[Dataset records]
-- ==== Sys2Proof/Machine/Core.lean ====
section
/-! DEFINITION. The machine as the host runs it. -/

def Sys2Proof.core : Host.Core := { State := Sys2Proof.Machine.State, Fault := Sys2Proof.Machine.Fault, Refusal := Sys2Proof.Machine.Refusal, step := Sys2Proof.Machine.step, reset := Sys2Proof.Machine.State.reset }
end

■ **Your task**
Send back every record, precisely as written.

■ **Your response**
-- ==== Sys2Proof/Machine/Core.lean ====
section
/-! DEFINITION. The machine as the host runs it. -/

def Sys2Proof.core : Host.Core := { State := Sys2Proof.Machine.State, Fault := Sys2Proof.Machine.Fault, Refusal := Sys2Proof.Machine.Refusal, step := Sys2Proof.Machine.step, reset := Sys2Proof.Machine.State.reset }
end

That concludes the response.